> _Supplied records_
=-=-=-=-=

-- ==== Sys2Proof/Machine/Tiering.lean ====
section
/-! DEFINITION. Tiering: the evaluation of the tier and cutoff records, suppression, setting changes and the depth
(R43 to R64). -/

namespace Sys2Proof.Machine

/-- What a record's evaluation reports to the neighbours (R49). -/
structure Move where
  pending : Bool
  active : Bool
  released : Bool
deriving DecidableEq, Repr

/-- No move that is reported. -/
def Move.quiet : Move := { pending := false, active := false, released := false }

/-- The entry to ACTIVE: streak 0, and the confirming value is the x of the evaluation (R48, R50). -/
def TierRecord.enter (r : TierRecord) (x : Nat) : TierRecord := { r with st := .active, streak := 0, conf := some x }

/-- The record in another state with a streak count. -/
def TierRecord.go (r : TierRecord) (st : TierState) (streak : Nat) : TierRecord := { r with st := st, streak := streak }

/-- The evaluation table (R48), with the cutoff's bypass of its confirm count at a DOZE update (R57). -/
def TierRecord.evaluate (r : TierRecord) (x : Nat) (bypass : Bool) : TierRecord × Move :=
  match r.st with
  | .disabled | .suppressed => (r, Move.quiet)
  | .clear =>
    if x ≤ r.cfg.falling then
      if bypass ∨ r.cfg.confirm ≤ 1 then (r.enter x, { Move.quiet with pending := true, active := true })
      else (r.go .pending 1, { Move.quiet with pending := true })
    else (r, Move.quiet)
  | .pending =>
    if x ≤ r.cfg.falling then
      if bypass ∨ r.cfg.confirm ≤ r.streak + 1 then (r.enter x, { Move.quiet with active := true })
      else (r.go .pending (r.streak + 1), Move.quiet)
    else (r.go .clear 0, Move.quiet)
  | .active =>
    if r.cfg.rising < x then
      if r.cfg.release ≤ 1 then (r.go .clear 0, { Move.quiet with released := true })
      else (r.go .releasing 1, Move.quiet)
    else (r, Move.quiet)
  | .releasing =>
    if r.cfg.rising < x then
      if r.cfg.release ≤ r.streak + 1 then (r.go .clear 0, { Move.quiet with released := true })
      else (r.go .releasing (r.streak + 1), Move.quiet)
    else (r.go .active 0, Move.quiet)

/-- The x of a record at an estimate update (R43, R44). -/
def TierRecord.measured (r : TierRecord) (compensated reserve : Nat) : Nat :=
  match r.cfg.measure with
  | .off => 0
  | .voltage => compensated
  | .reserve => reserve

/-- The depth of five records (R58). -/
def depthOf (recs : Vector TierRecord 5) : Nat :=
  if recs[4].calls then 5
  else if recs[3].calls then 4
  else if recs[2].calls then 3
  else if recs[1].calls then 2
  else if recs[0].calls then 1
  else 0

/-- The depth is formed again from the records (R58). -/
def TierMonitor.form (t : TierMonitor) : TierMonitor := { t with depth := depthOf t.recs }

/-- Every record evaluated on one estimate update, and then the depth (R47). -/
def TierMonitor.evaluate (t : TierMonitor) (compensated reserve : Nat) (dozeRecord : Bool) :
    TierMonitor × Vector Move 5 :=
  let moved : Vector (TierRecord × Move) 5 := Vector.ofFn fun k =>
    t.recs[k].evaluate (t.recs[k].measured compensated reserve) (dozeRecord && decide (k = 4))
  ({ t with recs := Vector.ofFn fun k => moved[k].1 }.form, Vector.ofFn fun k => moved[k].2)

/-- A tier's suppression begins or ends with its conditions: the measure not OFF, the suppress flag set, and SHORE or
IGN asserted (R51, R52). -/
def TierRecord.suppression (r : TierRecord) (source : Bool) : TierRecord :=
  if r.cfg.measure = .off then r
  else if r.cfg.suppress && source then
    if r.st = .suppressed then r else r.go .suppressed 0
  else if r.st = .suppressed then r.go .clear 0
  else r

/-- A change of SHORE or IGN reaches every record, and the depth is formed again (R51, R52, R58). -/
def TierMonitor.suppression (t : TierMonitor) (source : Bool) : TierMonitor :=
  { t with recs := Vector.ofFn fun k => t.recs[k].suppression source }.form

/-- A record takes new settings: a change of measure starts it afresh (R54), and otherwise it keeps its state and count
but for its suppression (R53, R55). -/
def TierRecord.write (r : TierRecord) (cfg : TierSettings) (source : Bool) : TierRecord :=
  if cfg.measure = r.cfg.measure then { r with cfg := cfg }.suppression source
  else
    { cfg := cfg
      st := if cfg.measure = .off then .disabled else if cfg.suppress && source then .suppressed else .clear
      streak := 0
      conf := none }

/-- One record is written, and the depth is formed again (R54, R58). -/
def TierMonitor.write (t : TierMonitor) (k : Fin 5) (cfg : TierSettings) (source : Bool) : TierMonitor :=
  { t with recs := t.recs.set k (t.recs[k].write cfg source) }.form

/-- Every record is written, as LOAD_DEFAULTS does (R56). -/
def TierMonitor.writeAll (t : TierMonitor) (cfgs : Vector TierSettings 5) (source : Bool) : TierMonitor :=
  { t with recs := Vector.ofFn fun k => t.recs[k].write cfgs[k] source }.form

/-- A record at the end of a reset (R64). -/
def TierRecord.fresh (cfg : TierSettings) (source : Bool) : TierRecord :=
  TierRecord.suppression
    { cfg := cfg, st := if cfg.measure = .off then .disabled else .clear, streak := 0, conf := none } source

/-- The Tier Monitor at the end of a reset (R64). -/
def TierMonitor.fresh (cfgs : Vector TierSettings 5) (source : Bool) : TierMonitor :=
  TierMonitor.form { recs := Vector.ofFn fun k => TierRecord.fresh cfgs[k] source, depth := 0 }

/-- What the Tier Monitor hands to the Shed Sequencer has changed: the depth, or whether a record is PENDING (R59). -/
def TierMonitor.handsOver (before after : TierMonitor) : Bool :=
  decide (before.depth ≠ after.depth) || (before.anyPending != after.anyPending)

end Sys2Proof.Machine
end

=-=-=-=-=

Where a line of the listing holds the string "none", copy that line.

> _Answer to this task_
      conf := none }
    { cfg := cfg, st := if cfg.measure = .off then .disabled else .clear, streak := 0, conf := none } source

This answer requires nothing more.